**Stored items**
<<<<

-- ==== Sys2Proof/Laws/Ops.lean ====
section
/-! SUPPORT. The small laws of the shared operations: per-station records, station sets, bytes, and the gates every command
passes. -/

namespace Sys2Proof.Machine

/-! ## Stations -/

theorem mem_stations (st : Station) : st ∈ stations := by revert st; decide

theorem stations_nodup : stations.Nodup := by decide

theorem stations_length : stations.length = 16 := rfl

theorem stations_get (st : Station) : stations[st.val]'(by rw [stations_length]; exact st.isLt) = st := by
  revert st; decide

/-! ## Per-station records -/

@[simp] theorem mapAll_get {α β : Type} (f : α → β) (v : Vector α 16) (i : Nat) (h : i < 16) :
    (mapAll f v)[i] = f v[i] := by
  simp [mapAll, Vector.getElem_toList]

@[simp] theorem buildAll_get {β : Type} (f : Station → β) (i : Nat) (h : i < 16) : (buildAll f)[i] = f ⟨i, h⟩ := by
  change (stations.map f)[i]'(by rw [List.length_map, stations_length]; exact h) = _
  rw [List.getElem_map]
  exact congrArg f (stations_get ⟨i, h⟩)

@[simp] theorem Link.put_at_self (l : Link) (st : Station) (x : Sender) : (l.put st x).at st = x := by
  simp [Link.put, Link.at]
theorem Link.put_at_ne (l : Link) {st st' : Station} (x : Sender) (h : st' ≠ st) : (l.put st x).at st' = l.at st' := by
  have : st.val ≠ st'.val := fun e => h (Fin.ext e.symm)
  simp [Link.put, Link.at, this]
@[simp] theorem Link.put_window (l : Link) (st : Station) (x : Sender) : (l.put st x).window = l.window := rfl

@[simp] theorem Table.put_at_self (t : Table) (st : Station) (x : Entry) : (t.put st x).at st = x := by
  simp [Table.put, Table.at]
theorem Table.put_at_ne (t : Table) {st st' : Station} (x : Entry) (h : st' ≠ st) :
    (t.put st x).at st' = t.at st' := by
  have : st.val ≠ st'.val := fun e => h (Fin.ext e.symm)
  simp [Table.put, Table.at, this]
@[simp] theorem Table.put_queue (t : Table) (st : Station) (x : Entry) : (t.put st x).queue = t.queue := rfl
@[simp] theorem Table.put_freeze (t : Table) (st : Station) (x : Entry) : (t.put st x).freeze = t.freeze := rfl
@[simp] theorem Table.put_merges (t : Table) (st : Station) (x : Entry) : (t.put st x).merges = t.merges := rfl
@[simp] theorem Table.put_overruns (t : Table) (st : Station) (x : Entry) : (t.put st x).overruns = t.overruns := rfl

@[simp] theorem Session.putProposal_self (x : Session) (st : Station) (p : Option Time) :
    (x.putProposal st p).proposalOf st = p := by
  simp [Session.putProposal, Session.proposalOf]
theorem Session.putProposal_ne (x : Session) {st st' : Station} (p : Option Time) (h : st' ≠ st) :
    (x.putProposal st p).proposalOf st' = x.proposalOf st' := by
  have : st.val ≠ st'.val := fun e => h (Fin.ext e.symm)
  simp [Session.putProposal, Session.proposalOf, this]

@[simp] theorem Standings.put_at_self (x : Standings) (st : Station) (r : Starter) : (x.put st r).at st = some r := by
  simp [Standings.put, Standings.at]
theorem Standings.put_at_ne (x : Standings) {st st' : Station} (r : Starter) (h : st' ≠ st) :
    (x.put st r).at st' = x.at st' := by
  have : st.val ≠ st'.val := fun e => h (Fin.ext e.symm)
  simp [Standings.put, Standings.at, this]
@[simp] theorem Standings.put_final (x : Standings) (st : Station) (r : Starter) : (x.put st r).final = x.final := rfl
@[simp] theorem Standings.put_overAt (x : Standings) (st : Station) (r : Starter) : (x.put st r).overAt = x.overAt := rfl
@[simp] theorem Standings.put_cause (x : Standings) (st : Station) (r : Starter) : (x.put st r).cause = x.cause := rfl
@[simp] theorem Standings.empty_at (st : Station) : Standings.empty.at st = none := by
  simp [Standings.empty, Standings.at]

@[simp] theorem Prox.put_at_self (p : Prox) (st : Station) (x : ProxEntry) : (p.put st x).at st = x := by
  simp [Prox.put, Prox.at]
theorem Prox.put_at_ne (p : Prox) {st st' : Station} (x : ProxEntry) (h : st' ≠ st) :
    (p.put st x).at st' = p.at st' := by
  have : st.val ≠ st'.val := fun e => h (Fin.ext e.symm)
  simp [Prox.put, Prox.at, this]
@[simp] theorem Prox.put_timer (p : Prox) (st : Station) (x : ProxEntry) : (p.put st x).timer = p.timer := rfl
@[simp] theorem Prox.put_enabled (p : Prox) (st : Station) (x : ProxEntry) : (p.put st x).enabled = p.enabled := rfl
@[simp] theorem Prox.put_position (p : Prox) (st : Station) (x : ProxEntry) : (p.put st x).position = p.position := rfl
@[simp] theorem Prox.cleared_at (p : Prox) (st : Station) : p.cleared.at st = ProxEntry.clear := by
  simp [Prox.cleared, Prox.at]

theorem Link.newWindow_at (l : Link) (n : Nat) (st : Station) :
    (l.newWindow n).at st = { l.at st with count := 0, sample := none } := by
  simp [Link.newWindow, Link.at]

theorem Standings.at_mapAll (x : Standings) (f : Option Starter → Option Starter) (st : Station) :
    Standings.at { x with starters := mapAll f x.starters } st = f (x.at st) := by
  simp [Standings.at]

/-! ## Station sets -/

theorem member_or (a b : StationSet) (st : Station) : member (a ||| b) st = (member a st || member b st) := by
  simp [member]

theorem member_single (a b : Station) : member (single a) b = decide (a = b) := by
  revert a b; decide

theorem member_zero (st : Station) : member 0#16 st = false := by simp [member]

/-- A station belongs to the set of the stations a test accepts exactly when the test accepts it. -/
theorem member_setOf (p : Station → Bool) (st : Station) : member (setOf p) st = p st := by
  have h : ∀ (l : List Station) (m : StationSet),
      member (l.foldl (fun m st => if p st then m ||| single st else m) m) st =
        (member m st || (decide (st ∈ l) && p st)) := by
    intro l
    induction l with
    | nil => simp
    | cons a l ih =>
      intro m
      rw [List.foldl_cons, ih]
      by_cases ha : st = a
      · subst ha
        by_cases hp : p st = true <;> simp [hp, member_or, member_single]
      · have ha' : a ≠ st := fun e => ha e.symm
        by_cases hp : p a = true <;> simp [hp, member_or, member_single, ha, ha']
  rw [setOf, h, member_zero]
  simp [mem_stations]

theorem mem_members (m : StationSet) (st : Station) : st ∈ members m ↔ member m st = true := by
  simp [members, mem_stations]

/-! ## Bytes -/

theorem of2_be2 (x : BitVec 16) : of2 (x.extractLsb' 8 8) (x.extractLsb' 0 8) = x := by
  unfold of2
  ext i hi
  simp only [BitVec.getElem_append, BitVec.getElem_extractLsb']
  by_cases h : i < 8
  · simp [h, BitVec.getLsbD_eq_getElem, hi]
  · simp [h, show 8 + (i - 8) = i by omega, BitVec.getLsbD_eq_getElem, hi]

theorem of3_be3 (x : BitVec 24) : of3 (x.extractLsb' 16 8) (x.extractLsb' 8 8) (x.extractLsb' 0 8) = x := by
  unfold of3
  ext i hi
  simp only [BitVec.getElem_append, BitVec.getElem_extractLsb']
  by_cases h : i < 8
  · simp [h, BitVec.getLsbD_eq_getElem, hi]
  · by_cases h' : i - 8 < 8
    · simp [h, h', show 8 + (i - 8) = i by omega, BitVec.getLsbD_eq_getElem, hi]
    · simp [h, h', show 16 + (i - 8 - 8) = i by omega, BitVec.getLsbD_eq_getElem, hi]

theorem of4_be4 (x : BitVec 32) :
    of4 (x.extractLsb' 24 8) (x.extractLsb' 16 8) (x.extractLsb' 8 8) (x.extractLsb' 0 8) = x := by
  unfold of4
  ext i hi
  simp only [BitVec.getElem_append, BitVec.getElem_extractLsb']
  by_cases h : i < 8
  · simp [h, BitVec.getLsbD_eq_getElem, hi]
  · by_cases h' : i - 8 < 8
    · simp [h, h', show 8 + (i - 8) = i by omega, BitVec.getLsbD_eq_getElem, hi]
    · by_cases h'' : i - 8 - 8 < 8
      · simp [h, h', h'', show 16 + (i - 8 - 8) = i by omega, BitVec.getLsbD_eq_getElem, hi]
      · simp [h, h', h'', show 24 + (i - 8 - 8 - 8) = i by omega, BitVec.getLsbD_eq_getElem, hi]

/-! ## Time -/

@[simp] theorem tdiff_self (a : Time) : tdiff a a = 0 := by simp [tdiff]

theorem reached_self (a : Time) : reached a a = true := by simp [reached]

/-! ## The gates -/

/-- Every event of the part answers a next state. -/
theorem whenRunning_next (s : State) (act : State → State) :
    whenRunning s act = .next (if s.inReset then s else act s) := rfl

/-- While RESET is low nothing happens (R200). -/
theorem whenRunning_held {s : State} (h : s.inReset = true) (act : State → State) : whenRunning s act = .next s := by
  simp [whenRunning, h]

theorem onCause_acts {s : State} (h : s.inReset = false) {cause : State → Bool} (k : cause s = true)
    (act : State → State) : onCause s cause act = .next (act s) := by
  simp [onCause, whenRunning, h, k]

theorem onCause_idle {s : State} {cause : State → Bool} (k : cause s = false) (act : State → State) :
    onCause s cause act = .next s := by
  unfold onCause whenRunning; split <;> simp_all

/-- A command of the host at its command instant is judged and answered (R188). -/
theorem hostCommand_answers {s : State} {i : Instr} (h : s.inReset = false) (k : s.port.takes i = true)
    (judge : State → Answer) : hostCommand i s judge = .next (judge s).deliver := by
  simp [hostCommand, whenRunning, h, k]

/-- A command that is not the transaction's is ignored (R187). -/
theorem hostCommand_ignored {s : State} {i : Instr} (k : s.port.takes i = false) (judge : State → Answer) :
    hostCommand i s judge = .next s := by
  unfold hostCommand whenRunning; split <;> simp_all

/-- With no byte clocked in every host command can be the transaction's (R187). -/
theorem Port.takes_first {p : Port} {i : Instr} {bytes : List Byte} (h : p.ready = true) (k : p.buffer = [])
    (b : commandBytes i = some bytes) : p.takes i = true := by
  simp [Port.takes, h, k, b]

/-- A command whose command instant comes is one of an open transaction. -/
theorem Port.takes_ready {p : Port} {i : Instr} (h : p.takes i = true) : p.ready = true := by
  unfold Port.takes at h; simp only [Bool.and_eq_true] at h; exact h.1

/-! ## Updates of the port -/

@[simp] theorem Port.respond_state (p : Port) (x : Status) (bytes : List Byte) : (p.respond x bytes).state = .response := rfl
@[simp] theorem Port.respond_hdi (p : Port) (x : Status) (bytes : List Byte) : (p.respond x bytes).hdi = [] := rfl
@[simp] theorem Port.respond_buffer (p : Port) (x : Status) (bytes : List Byte) : (p.respond x bytes).buffer = [] := rfl
@[simp] theorem Port.respond_counted (p : Port) (x : Status) (bytes : List Byte) : (p.respond x bytes).counted = 0 := rfl
@[simp] theorem Port.respond_response (p : Port) (x : Status) (bytes : List Byte) : (p.respond x bytes).response = x.code :: bytes := rfl
@[simp] theorem Port.respond_latch (p : Port) (x : Status) (bytes : List Byte) : (p.respond x bytes).latch = p.latch := rfl
@[simp] theorem Port.respond_mask (p : Port) (x : Status) (bytes : List Byte) : (p.respond x bytes).mask = p.mask := rfl
@[simp] theorem Port.respond_details (p : Port) (x : Status) (bytes : List Byte) : (p.respond x bytes).details = p.details := rfl
@[simp] theorem Port.respond_marks (p : Port) (x : Status) (bytes : List Byte) : (p.respond x bytes).marks = p.marks := rfl
@[simp] theorem Port.respond_readEvents (p : Port) (x : Status) (bytes : List Byte) : (p.respond x bytes).readEvents = p.readEvents := rfl
@[simp] theorem Port.respond_softReset (p : Port) (x : Status) (bytes : List Byte) : (p.respond x bytes).softReset = p.softReset := rfl

@[simp] theorem Port.endTransaction_state (p : Port) : (p.endTransaction).state = .idle := rfl
@[simp] theorem Port.endTransaction_hdi (p : Port) : (p.endTransaction).hdi = [] := rfl
@[simp] theorem Port.endTransaction_buffer (p : Port) : (p.endTransaction).buffer = [] := rfl
@[simp] theorem Port.endTransaction_counted (p : Port) : (p.endTransaction).counted = 0 := rfl
@[simp] theorem Port.endTransaction_response (p : Port) : (p.endTransaction).response = [] := rfl
@[simp] theorem Port.endTransaction_latch (p : Port) : (p.endTransaction).latch = p.latch := rfl
@[simp] theorem Port.endTransaction_mask (p : Port) : (p.endTransaction).mask = p.mask := rfl
@[simp] theorem Port.endTransaction_details (p : Port) : (p.endTransaction).details = p.details := rfl
@[simp] theorem Port.endTransaction_marks (p : Port) : (p.endTransaction).marks = 0 := rfl
@[simp] theorem Port.endTransaction_readEvents (p : Port) : (p.endTransaction).readEvents = .none := rfl
@[simp] theorem Port.endTransaction_softReset (p : Port) : (p.endTransaction).softReset = false := rfl

@[simp] theorem Port.clockIn_state (p : Port) (x : Byte) : (p.clockIn x).state = .operands := rfl
@[simp] theorem Port.clockIn_hdi (p : Port) (x : Byte) : (p.clockIn x).hdi = p.hdi := rfl
@[simp] theorem Port.clockIn_buffer (p : Port) (x : Byte) : (p.clockIn x).buffer = (p.buffer ++ [x]).take Config.bufferDepth := rfl
@[simp] theorem Port.clockIn_counted (p : Port) (x : Byte) : (p.clockIn x).counted = p.counted + 1 := rfl
@[simp] theorem Port.clockIn_response (p : Port) (x : Byte) : (p.clockIn x).response = p.response := rfl
@[simp] theorem Port.clockIn_latch (p : Port) (x : Byte) : (p.clockIn x).latch = p.latch := rfl
@[simp] theorem Port.clockIn_mask (p : Port) (x : Byte) : (p.clockIn x).mask = p.mask := rfl
@[simp] theorem Port.clockIn_details (p : Port) (x : Byte) : (p.clockIn x).details = p.details := rfl
@[simp] theorem Port.clockIn_marks (p : Port) (x : Byte) : (p.clockIn x).marks = p.marks := rfl
@[simp] theorem Port.clockIn_readEvents (p : Port) (x : Byte) : (p.clockIn x).readEvents = p.readEvents := rfl
@[simp] theorem Port.clockIn_softReset (p : Port) (x : Byte) : (p.clockIn x).softReset = p.softReset := rfl

/-! ## The bytes of a transaction -/

theorem Port.bytes_length {p : Port} (h : p.buffer.length ≤ p.counted) : p.bytes.length = p.counted := by
  simp [Port.bytes]; omega

/-- A port with no byte held spells nothing yet (R187). -/
theorem Port.bytes_of_none {p : Port} (h : p.buffer = []) (k : p.counted = 0) : p.bytes = [] := by
  simp [Port.bytes, h, k]

/-- A microsecond moves nothing of the port but the wait for the next byte. -/
theorem Port.tick_moves (p : Port) : p.tick = { p with hdi := p.tick.hdi } := by
  unfold Port.tick; split <;> rfl

/-- With no byte being clocked in a microsecond moves nothing of the port. -/
theorem Port.tick_closed {p : Port} (h : p.ready = false) : p.tick = p := by
  simp [Port.tick, h]

theorem Answer.deliver_refuse (s : State) (st : Status) :
    (s.refuse st).deliver = s.setPort (s.port.respond st []) := rfl
theorem Answer.deliver_report (s : State) (bytes : List Byte) :
    (s.report bytes).deliver = s.setPort (s.port.respond .ok bytes) := rfl
theorem Answer.deliver_done (s : State) : s.done.deliver = s.setPort (s.port.respond .ok []) := rfl

end Sys2Proof.Machine
end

>>>>

**Goal of the exercise**
Restate word for word the lines above, beginning at the first one and ending at the line that carries "theorem mem_stations (st".

**Problem solution**
-- ==== Sys2Proof/Laws/Ops.lean ====
section
/-! SUPPORT. The small laws of the shared operations: per-station records, station sets, bytes, and the gates every command
passes. -/

namespace Sys2Proof.Machine

/-! ## Stations -/

theorem mem_stations (st : Station) : st ∈ stations := by revert st; decide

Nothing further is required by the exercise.